University of Washington, Seattle, Washington 98105, United States.
Thermo Fisher Scientific, San Jose, California 95134, United States.
J Proteome Res. 2023 Sep 1;22(9):2836-2846. doi: 10.1021/acs.jproteome.3c00085. Epub 2023 Aug 9.
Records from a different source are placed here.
-- ==== Sys2Proof/Machine/Power.lean ====
section
/-! DEFINITION. Power, clocks, firmware and host assistance (spec/21 R381-R383, spec/12 R282, R283). -/

namespace Sys2Proof.Machine

/-- The part with nothing kept (R282, R382, R383): every field at its reset value but for the model's own counters and agenda. -/
def State.fresh (s : State) (p : Power) : State :=
  { State.reset with agenda := s.agenda, turn := s.turn, nextId := s.nextId, free := s.free, power := p }

/-- The 48 V input comes within limits: the sequence of Table 158 begins at its first step (R382, R383). -/
def execPowerUp (s : State) : Host.Outcome State Fault Refusal :=
  if s.power.phase != .off then .next s
  else .next (s.fresh
    { phase := .step 1, hbm := false, clock := 30, ports := [false, false], perst := s.power.perst, thermtrip := false, pwrfail := false, firmware := none,
      downloadFailed := false })

/-- Whether a downloaded image verifies (R282, Table 92): the key's digest is the fuses', svn is not below the fuse counter, and the signature holds
over the digest of bytes 0-1967 and the body. R282 does not give the length of the key's digest; the model takes 64 bytes (notes/assumptions/44). -/
def imageVerifies (b : List Byte) : Bool :=
  let pk := (b.drop 16).take 1952
  let sig := (b.drop 1968).take 3309
  let digest := shake256 64 (b.take 1968 ++ (b.drop 8192).take (leAt b 8 8))
  decide (shake256 64 pk = Config.fuseDigest) && decide (Config.fuseSvn ≤ leAt b 4 4) && Config.mldsaVerify pk sig digest

/-- The boot ROM verifies an image at step 6 (R282): it starts it, and step 7 follows (R383); or the failure is reported, and the part stays at step 6. -/
def Power.verify (p : Power) (image : List Byte) : Power :=
  if imageVerifies image then
    { p with phase := .step 7, image := none, firmware := some (shake256 64 (image.take 1968 ++ (image.drop 8192).take (leAt image 8 8))), downloadFailed := false }
  else { p with image := none, downloadFailed := true }

/-- The next step of Table 158, where it waits for nothing outside the part: at step 4 the links of the ports not under PERST train, step 5 runs beside it,
step 6 follows once both have completed and takes the image that step 4 was given, and after step 7 the part runs, its cores scrubbed and every partition
free. -/
def State.powerStep (s : State) : State :=
  match s.power.phase with
  | .step 1 => { s with power := { s.power with phase := .step 2 } }
  | .step 2 => { s with power := { s.power with phase := .step 3 } }
  | .step 3 => { s with power := { s.power with phase := .step 4 } }
  | .step 4 =>
    if s.power.ports != s.power.perst.map not then { s with power := { s.power with ports := s.power.perst.map not } }
    else if !s.power.hbm then { s with power := { s.power with hbm := true } }
    else if s.power.ports.any id then { s with power := { s.power with phase := .step 6 } }
    else s
  | .step 6 => match s.power.image with
    | some b => { s with power := s.power.verify b }
    | none => s
  | .step 7 => s.fresh { s.power with phase := .running }
  | _ => s

/-- The steps at which PERST ends a port's link: from 4 on, and while the part runs (R383; notes/assumptions/38). -/
def PowerPhase.linked : PowerPhase → Bool | .off => false | .step n => decide (4 ≤ n) | .running => true

/-- PERST on a port (R383): its link ends, and with both down the sequence returns to step 4 without its image. Before step 4 no link is up. -/
def execPerstAssert (port : Nat) (s : State) : Host.Outcome State Fault Refusal :=
  let p := { s.power with ports := s.power.ports.set port false, perst := s.power.perst.set port true }
  if !p.phase.linked || p.phase == .running || p.ports.any id then .next { s with power := p }
  else .next { s with power := { p with phase := .step 4, firmware := none, image := none, downloadFailed := false } }

/-- PERST is released (R383): from step 4 on the port trains its link again. A sequence that waited at step 4 goes on from there: one port is enough for it,
as it is for a sequence that loses one (notes/assumptions/38). -/
def execPerstRelease (port : Nat) (s : State) : Host.Outcome State Fault Refusal :=
  let p := { s.power with perst := s.power.perst.set port false }
  .next { s with power := if p.phase.linked then { p with ports := p.ports.set port true } else p }

/-- Power leaves every die (R382): nothing is kept. -/
def State.loseSupply (s : State) (therm fail : Bool) : State :=
  s.fresh { phase := .off, clock := 30, ports := [false, false], perst := s.power.perst, thermtrip := therm, pwrfail := fail, firmware := none, downloadFailed := false }

/-- A junction at 110 °C (R382). -/
def execThermtrip (s : State) : Host.Outcome State Fault Refusal := if s.power.phase = .off then .next s else .next (s.loseSupply true false)

/-- Input below 38 V for 1 ms (R382). -/
def execPwrfail (s : State) : Host.Outcome State Fault Refusal := if s.power.phase = .off then .next s else .next (s.loseSupply false true)

/-- At 95 °C, or above the sustained limit, the arithmetic clock falls by 0.1 GHz, to 1.5 GHz at least (R381). -/
def execThermalThrottle (s : State) : Host.Outcome State Fault Refusal :=
  .next { s with power := { s.power with clock := max 15 (s.power.clock - 1) } }

/-- Below 90 °C it rises again, to 3.0 GHz at most (R381). -/
def execThermalRecover (s : State) : Host.Outcome State Fault Refusal :=
  .next { s with power := { s.power with clock := min 30 (s.power.clock + 1) } }

/-- The host downloads an image (R282, R383): step 4 takes it, while a port is up, for step 6 to verify; at step 6 the boot ROM verifies it at once. -/
def execFirmwareDownload (image : List Byte) (s : State) : Host.Outcome State Fault Refusal :=
  match s.power.phase with
  | .step 4 => if s.power.ports.any id then .next { s with power := { s.power with image := some image } } else .next s
  | .step 6 => .next { s with power := s.power.verify image }
  | _ => .next s

/-- The host answers a request of the assist ring (R283): the prologue it ran goes on as R246 states, a page is retired, a log record is taken. A
parked record goes on to the handler that its policy names, or is disposed of as the answer says: claimed for that as by a task. -/
def execAssistAnswer (part : Nat) (answer : AssistAnswer) (s : State) : Host.Outcome State Fault Refusal :=
  match answer with
  | .prologue id s31 area =>
    if !(s.assist.contains (.prologue id)) || ((s.launch? id).map (·.part)) != some part || ((s.launch? id).bind (·.status)).isSome then .next s
    else match ({ s with assist := s.assist.filter (· != .prologue id) } : State).prologueOutcome id s31 (area ++ zeros (0x400 - area.length)) with
      | some t => .next t.wakeRetry
      | none => .next s
  | .done =>
    let mine : AssistReq → Bool
      | .retire g => s.pageOwner g == some part
      | .storage g _ => s.pageOwner g == some part
      | .log _ => true
      | .prologue _ => false
      | .fault rid => ((s.record? rid).map (·.part)).getD part == part
    match s.assist.find? mine with
    | some (.fault rid) => .next (({ s with assist := s.assist.erase (.fault rid) } : State).serveRecord rid).wakeRetry
    | some (.retire g) =>
      let r := ({ s with assist := s.assist.erase (.retire g) } : State).retire g
      .next (if r.2 then r.1.logEvent (s.hbmEvent (g * 65536) 4 Cause.ecc) else r.1).wakeRetry
    | some (.storage g x) => .next (({ s with assist := s.assist.erase (.storage g x) } : State).retireStorage (g * 65536) x).wakeRetry
    | some a => .next { s with assist := s.assist.erase a }
    | none => .next s
  | .dispose rid code addr =>
    match s.record? rid with
    | none => .next s
    | some r =>
      if !s.assist.contains (.fault rid) || r.part ≠ part || r.state != .parked || code < 1 || code > 4 then .next s
      else .next ((s.claimRec .peer r).dispose .peer r.vf r.handle code addr).1.wakeRetry

end Sys2Proof.Machine
end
Sample multiplexed quantitative proteomics assays have proved to be a highly versatile means to assay molecular phenotypes. Yet, stochastic precursor selection and precursor coisolation can dramatically reduce the efficiency of data acquisition and quantitative accuracy. To address this, intelligent data acquisition (IDA) strategies have recently been developed to improve instrument efficiency and quantitative accuracy for both discovery and targeted methods. Toward this end, we sought to develop and implement a new real-time spectral library searching (RTLS) workflow that could enable intelligent scan triggering and peak selection within milliseconds of scan acquisition. To ensure ease of use and general applicability, we built an application to read in diverse spectral libraries and file types from both empirical and predicted spectral libraries. We demonstrate that RTLS methods enable improved quantitation of multiplexed samples, particularly with consideration for quantitation from chimeric fragment spectra. We used RTLS to profile proteome responses to small molecule perturbations and were able to quantify up to 15% more significantly regulated proteins in half the gradient time compared to traditional methods. Taken together, the development of RTLS expands the IDA toolbox to improve instrument efficiency and quantitative accuracy for sample multiplexed analyses.
样本多重定量蛋白质组学分析已被证明是一种非常通用的方法,可以检测分子表型。然而,随机前体选择和前体共分离会显著降低数据采集效率和定量准确性。为了解决这个问题,最近开发了智能数据采集 (IDA) 策略,以提高发现和靶向方法的仪器效率和定量准确性。为此,我们试图开发和实施一种新的实时谱库搜索 (RTLS) 工作流程,该流程可以在扫描采集后的几毫秒内实现智能扫描触发和峰选择。为了确保易用性和通用性,我们构建了一个应用程序,可以读取来自经验和预测谱库的各种谱库和文件类型。我们证明 RTLS 方法可以提高多重样本的定量准确性,特别是考虑到对嵌合片段谱的定量。我们使用 RTLS 来分析小分子扰动对蛋白质组的影响,与传统方法相比,在一半的梯度时间内能够定量多达 15%更多的显著调节蛋白。总之,RTLS 的开发扩展了 IDA 工具包,以提高样品多重分析的仪器效率和定量准确性。